All indexes are unmanaged and cannot be invested into directly. Unmanaged index returns do not reflect fees, expenses, or sales charges. Index performance is not indicative of the performance of any investment.

FTSE 100 Index measures the 100 companies listed on the London Stock Exchange with the highest market capitalization.

The Shanghai Stock Exchange Composite Index is a capitalization-weighted index. The index tracks the daily price performance of all A-shares and B-shares listed on the Shanghai Stock Exchange. The index was developed on December 19, 1990 with a base value of 100. Index trade volume on Q is scaled down by a factor of 1000.

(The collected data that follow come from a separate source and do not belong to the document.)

-- ==== Sys2Proof/Config.lean ====
section
/-! DEFINITION. The parameters that 00_scope.md section 3 fixes. The open parameters (MEM_SIZE,
memAdmit, INIT_MEM) are launch parameters and stand in State, so that every statement about all
states holds for all of their values. -/

namespace Sys2Proof.Config

/-- HALT_WORD, the halt sentinel (R103). -/
def haltWord : Word := 0xFEEDFEED

/-- LINK_OFFSET: jal links its own address plus this (R152, D16). -/
def linkOffset : Word := 4

/-- The register jal links into (R152). -/
def linkReg : Reg := 31

/-- EXIT_CLEAN (R164). -/
def exitClean : BitVec 8 := 0

/-- EXIT_ERROR (R164). -/
def exitError : BitVec 8 := 127

/-- The reset PC and entry point (R33, R182, D4). -/
def resetPc : Word := 0

/-- MEM_SIZE in `State.reset` only. The spec leaves MEM_SIZE open; 0x1000 is the value the
conventions of 95_test_vectors.md choose. DESIGN CHOICE, log entry 2. -/
def resetMemSize : Nat := 0x1000

end Sys2Proof.Config
end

The Hang Seng index is a market capitalization weighted index which tracks daily changes of the 48 largest companies in the Hong Kong stock market.

The Standard & Poor’s 500 Index is a capitalization-weighted index of 500 stocks designed to measure performance of the broad domestic economy through changes in the aggregate market value of 500 stocks representing all major industries.

The small business optimism index is compiled from a survey that is conducted each month by the National Federation of Independent Business (NFIB) of its members. The index is a composite of ten seasonally adjusted components based on questions on the following: plans to increase employment, plans to make capital outlays, plans to increase inventories, expect economy to improve, expect real sales higher, current inventory, current job openings, expected credit conditions, now a good time to expand, and earnings trend.